** The task **
From the data underneath, reproduce exactly the stretch that begins at the line with "State).turnTo 0 0#2" and ends after the line with "else if Config.firmwareVersion.toNat".

** Dataset extract **
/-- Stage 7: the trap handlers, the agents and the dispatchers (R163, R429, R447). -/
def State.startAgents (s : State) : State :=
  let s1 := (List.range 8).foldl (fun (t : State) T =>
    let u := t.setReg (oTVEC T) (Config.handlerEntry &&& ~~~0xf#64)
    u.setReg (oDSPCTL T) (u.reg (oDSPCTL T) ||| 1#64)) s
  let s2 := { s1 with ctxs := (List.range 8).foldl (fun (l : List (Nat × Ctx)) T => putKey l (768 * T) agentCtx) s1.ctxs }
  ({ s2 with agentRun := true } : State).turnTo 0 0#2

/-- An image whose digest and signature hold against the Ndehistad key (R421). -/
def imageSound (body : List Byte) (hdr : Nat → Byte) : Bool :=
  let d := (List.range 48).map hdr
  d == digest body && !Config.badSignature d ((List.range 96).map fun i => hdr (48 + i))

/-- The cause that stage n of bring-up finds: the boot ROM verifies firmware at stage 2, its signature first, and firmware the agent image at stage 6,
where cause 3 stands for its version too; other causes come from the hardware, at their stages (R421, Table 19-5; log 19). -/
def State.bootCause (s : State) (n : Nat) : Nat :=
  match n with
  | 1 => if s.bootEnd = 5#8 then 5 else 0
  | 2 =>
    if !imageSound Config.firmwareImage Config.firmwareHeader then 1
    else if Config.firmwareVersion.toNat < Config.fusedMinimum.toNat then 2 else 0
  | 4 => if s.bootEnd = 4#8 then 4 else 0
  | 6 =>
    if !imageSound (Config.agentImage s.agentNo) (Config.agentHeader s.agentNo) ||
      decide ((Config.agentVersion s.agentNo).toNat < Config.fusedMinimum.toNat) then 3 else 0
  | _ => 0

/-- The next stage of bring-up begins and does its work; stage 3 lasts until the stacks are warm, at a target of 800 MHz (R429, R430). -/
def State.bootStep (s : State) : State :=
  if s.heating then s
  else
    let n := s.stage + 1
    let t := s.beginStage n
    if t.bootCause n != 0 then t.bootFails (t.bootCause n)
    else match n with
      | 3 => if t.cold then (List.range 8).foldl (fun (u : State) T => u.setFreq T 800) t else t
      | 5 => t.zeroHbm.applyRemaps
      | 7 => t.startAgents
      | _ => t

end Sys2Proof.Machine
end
...
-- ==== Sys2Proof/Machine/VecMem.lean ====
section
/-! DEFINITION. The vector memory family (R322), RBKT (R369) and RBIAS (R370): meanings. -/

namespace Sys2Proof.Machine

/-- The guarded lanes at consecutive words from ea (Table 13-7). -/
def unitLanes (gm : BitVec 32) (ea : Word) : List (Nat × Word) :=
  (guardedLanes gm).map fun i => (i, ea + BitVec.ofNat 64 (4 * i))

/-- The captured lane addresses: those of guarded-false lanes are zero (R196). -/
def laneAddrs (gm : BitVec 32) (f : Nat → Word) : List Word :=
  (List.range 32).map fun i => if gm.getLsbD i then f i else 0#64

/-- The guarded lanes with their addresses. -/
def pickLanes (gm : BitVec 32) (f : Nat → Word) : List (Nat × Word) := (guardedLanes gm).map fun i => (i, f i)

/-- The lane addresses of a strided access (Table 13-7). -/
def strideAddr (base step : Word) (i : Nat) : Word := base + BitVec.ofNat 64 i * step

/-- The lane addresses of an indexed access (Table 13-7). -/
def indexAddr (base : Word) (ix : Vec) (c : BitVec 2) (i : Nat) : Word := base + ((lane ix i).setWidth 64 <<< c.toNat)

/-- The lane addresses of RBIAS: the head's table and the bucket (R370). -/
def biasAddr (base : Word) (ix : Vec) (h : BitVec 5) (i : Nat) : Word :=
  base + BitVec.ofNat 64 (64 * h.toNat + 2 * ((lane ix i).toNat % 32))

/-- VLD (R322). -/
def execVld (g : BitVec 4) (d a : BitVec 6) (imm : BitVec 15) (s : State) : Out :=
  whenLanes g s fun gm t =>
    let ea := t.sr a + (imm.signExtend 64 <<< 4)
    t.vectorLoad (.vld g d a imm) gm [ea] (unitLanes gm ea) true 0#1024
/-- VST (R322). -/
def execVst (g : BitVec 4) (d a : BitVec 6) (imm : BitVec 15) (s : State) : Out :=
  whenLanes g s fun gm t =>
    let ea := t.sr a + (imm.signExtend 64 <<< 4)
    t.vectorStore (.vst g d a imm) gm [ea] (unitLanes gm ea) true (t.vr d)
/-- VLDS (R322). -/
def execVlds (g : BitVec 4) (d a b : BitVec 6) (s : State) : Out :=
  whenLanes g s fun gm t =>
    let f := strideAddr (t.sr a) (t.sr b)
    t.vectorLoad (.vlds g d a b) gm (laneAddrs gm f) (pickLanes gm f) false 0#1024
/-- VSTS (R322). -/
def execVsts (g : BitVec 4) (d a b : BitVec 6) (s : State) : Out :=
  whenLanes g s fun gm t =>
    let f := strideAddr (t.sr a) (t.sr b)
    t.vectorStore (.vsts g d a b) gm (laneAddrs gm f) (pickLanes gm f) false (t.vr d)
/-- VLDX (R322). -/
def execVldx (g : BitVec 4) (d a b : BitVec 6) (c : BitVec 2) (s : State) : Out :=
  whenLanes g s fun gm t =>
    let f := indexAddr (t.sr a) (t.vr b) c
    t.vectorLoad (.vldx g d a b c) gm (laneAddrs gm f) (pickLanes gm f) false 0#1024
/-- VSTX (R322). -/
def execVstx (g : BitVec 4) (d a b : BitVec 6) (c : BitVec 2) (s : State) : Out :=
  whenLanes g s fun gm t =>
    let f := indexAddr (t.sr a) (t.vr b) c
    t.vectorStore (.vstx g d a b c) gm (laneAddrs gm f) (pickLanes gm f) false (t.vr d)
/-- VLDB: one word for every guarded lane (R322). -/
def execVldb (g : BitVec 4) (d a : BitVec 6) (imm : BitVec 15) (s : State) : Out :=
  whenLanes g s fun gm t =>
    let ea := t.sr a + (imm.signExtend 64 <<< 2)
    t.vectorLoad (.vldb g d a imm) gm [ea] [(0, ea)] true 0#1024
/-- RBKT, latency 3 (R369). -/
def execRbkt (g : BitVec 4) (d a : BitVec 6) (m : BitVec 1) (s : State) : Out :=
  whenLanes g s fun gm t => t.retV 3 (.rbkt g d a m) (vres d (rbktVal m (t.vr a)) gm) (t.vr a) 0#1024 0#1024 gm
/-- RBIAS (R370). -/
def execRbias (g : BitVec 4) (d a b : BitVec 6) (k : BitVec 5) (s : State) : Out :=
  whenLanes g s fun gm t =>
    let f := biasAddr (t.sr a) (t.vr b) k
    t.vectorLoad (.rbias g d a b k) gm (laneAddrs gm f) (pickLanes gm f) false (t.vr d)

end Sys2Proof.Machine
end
==
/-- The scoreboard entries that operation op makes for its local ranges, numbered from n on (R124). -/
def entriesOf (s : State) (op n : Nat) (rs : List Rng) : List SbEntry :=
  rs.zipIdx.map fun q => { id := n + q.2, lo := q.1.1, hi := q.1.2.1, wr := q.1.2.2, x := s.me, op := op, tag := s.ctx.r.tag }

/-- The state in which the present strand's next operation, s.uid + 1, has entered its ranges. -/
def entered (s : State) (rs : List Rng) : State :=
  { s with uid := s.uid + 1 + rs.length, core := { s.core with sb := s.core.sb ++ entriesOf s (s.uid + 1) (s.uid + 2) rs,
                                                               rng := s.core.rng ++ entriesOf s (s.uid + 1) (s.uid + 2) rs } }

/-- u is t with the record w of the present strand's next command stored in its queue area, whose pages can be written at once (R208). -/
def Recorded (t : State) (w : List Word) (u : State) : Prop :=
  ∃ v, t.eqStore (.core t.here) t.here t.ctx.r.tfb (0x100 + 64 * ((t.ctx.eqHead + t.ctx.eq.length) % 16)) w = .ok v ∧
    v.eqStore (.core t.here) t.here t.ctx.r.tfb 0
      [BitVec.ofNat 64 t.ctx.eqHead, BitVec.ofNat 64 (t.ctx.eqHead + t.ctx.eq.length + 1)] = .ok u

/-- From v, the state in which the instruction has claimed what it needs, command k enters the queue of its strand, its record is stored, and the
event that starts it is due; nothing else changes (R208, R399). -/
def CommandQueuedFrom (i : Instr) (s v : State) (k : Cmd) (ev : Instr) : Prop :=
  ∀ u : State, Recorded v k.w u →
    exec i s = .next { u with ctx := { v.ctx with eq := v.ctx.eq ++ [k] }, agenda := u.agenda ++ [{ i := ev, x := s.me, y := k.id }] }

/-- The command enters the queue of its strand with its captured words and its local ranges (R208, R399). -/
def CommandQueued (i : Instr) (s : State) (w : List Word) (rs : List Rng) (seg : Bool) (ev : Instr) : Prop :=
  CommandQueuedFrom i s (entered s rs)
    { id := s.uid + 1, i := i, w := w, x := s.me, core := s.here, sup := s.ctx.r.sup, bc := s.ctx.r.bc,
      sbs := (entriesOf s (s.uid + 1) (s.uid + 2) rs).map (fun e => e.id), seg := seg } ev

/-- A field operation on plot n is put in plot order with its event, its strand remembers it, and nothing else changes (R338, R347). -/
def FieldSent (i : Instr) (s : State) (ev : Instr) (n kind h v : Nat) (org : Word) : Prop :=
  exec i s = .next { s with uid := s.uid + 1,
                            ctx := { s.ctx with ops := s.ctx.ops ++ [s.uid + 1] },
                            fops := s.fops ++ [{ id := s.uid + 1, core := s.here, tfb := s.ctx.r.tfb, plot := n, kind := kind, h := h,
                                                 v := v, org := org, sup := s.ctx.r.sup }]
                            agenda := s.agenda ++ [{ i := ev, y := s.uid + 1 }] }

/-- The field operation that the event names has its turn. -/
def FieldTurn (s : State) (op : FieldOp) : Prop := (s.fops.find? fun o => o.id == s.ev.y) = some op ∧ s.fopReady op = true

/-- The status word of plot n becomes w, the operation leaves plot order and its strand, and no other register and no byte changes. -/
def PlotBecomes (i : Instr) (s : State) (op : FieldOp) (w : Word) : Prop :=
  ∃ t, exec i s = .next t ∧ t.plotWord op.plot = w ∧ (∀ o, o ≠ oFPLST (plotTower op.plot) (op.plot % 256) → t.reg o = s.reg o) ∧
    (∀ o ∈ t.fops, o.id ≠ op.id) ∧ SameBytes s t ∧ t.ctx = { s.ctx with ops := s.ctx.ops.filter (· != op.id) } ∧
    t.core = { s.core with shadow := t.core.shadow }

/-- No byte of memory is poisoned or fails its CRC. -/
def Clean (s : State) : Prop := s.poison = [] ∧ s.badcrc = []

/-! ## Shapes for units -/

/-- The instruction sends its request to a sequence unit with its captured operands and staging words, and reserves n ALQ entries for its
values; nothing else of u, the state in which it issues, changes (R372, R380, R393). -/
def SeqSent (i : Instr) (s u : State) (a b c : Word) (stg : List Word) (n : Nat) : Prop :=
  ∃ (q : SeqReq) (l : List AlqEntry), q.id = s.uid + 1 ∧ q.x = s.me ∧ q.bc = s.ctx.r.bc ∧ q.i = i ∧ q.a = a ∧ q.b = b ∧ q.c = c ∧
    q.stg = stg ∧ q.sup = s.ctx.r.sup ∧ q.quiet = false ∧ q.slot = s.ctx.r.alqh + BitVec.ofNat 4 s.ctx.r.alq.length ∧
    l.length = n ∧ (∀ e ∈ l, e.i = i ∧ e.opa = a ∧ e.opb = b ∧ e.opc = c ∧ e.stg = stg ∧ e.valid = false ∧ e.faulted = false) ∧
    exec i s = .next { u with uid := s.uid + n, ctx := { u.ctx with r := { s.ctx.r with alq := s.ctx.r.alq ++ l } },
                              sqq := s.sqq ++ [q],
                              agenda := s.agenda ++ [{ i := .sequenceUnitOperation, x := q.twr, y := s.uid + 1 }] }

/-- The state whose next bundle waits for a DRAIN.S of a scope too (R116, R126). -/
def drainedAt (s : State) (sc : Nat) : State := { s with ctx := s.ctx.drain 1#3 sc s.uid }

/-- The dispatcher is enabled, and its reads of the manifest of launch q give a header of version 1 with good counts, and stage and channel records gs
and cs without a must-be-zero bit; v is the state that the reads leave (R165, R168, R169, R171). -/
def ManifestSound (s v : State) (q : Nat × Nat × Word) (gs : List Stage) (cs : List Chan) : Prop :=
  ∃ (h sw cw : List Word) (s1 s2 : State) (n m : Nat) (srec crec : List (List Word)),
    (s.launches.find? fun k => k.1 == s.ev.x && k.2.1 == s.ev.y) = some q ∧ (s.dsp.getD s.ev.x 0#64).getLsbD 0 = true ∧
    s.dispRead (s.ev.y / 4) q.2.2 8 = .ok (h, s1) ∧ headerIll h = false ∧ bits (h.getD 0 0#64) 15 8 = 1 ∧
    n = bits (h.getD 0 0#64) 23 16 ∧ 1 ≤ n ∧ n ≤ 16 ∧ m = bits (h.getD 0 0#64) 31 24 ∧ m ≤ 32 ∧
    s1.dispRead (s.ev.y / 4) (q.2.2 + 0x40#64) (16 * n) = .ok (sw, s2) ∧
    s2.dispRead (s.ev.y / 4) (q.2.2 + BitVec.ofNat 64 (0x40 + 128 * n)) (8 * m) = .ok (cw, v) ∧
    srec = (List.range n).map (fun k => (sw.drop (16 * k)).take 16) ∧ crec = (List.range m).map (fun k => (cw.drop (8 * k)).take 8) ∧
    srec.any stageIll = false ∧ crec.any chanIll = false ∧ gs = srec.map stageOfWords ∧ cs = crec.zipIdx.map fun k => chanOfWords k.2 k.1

** Written solution **
  ({ s2 with agentRun := true } : State).turnTo 0 0#2

/-- An image whose digest and signature hold against the Ndehistad key (R421). -/
def imageSound (body : List Byte) (hdr : Nat → Byte) : Bool :=
  let d := (List.range 48).map hdr
  d == digest body && !Config.badSignature d ((List.range 96).map fun i => hdr (48 + i))

/-- The cause that stage n of bring-up finds: the boot ROM verifies firmware at stage 2, its signature first, and firmware the agent image at stage 6,
where cause 3 stands for its version too; other causes come from the hardware, at their stages (R421, Table 19-5; log 19). -/
def State.bootCause (s : State) (n : Nat) : Nat :=
  match n with
  | 1 => if s.bootEnd = 5#8 then 5 else 0
  | 2 =>
    if !imageSound Config.firmwareImage Config.firmwareHeader then 1
    else if Config.firmwareVersion.toNat < Config.fusedMinimum.toNat then 2 else 0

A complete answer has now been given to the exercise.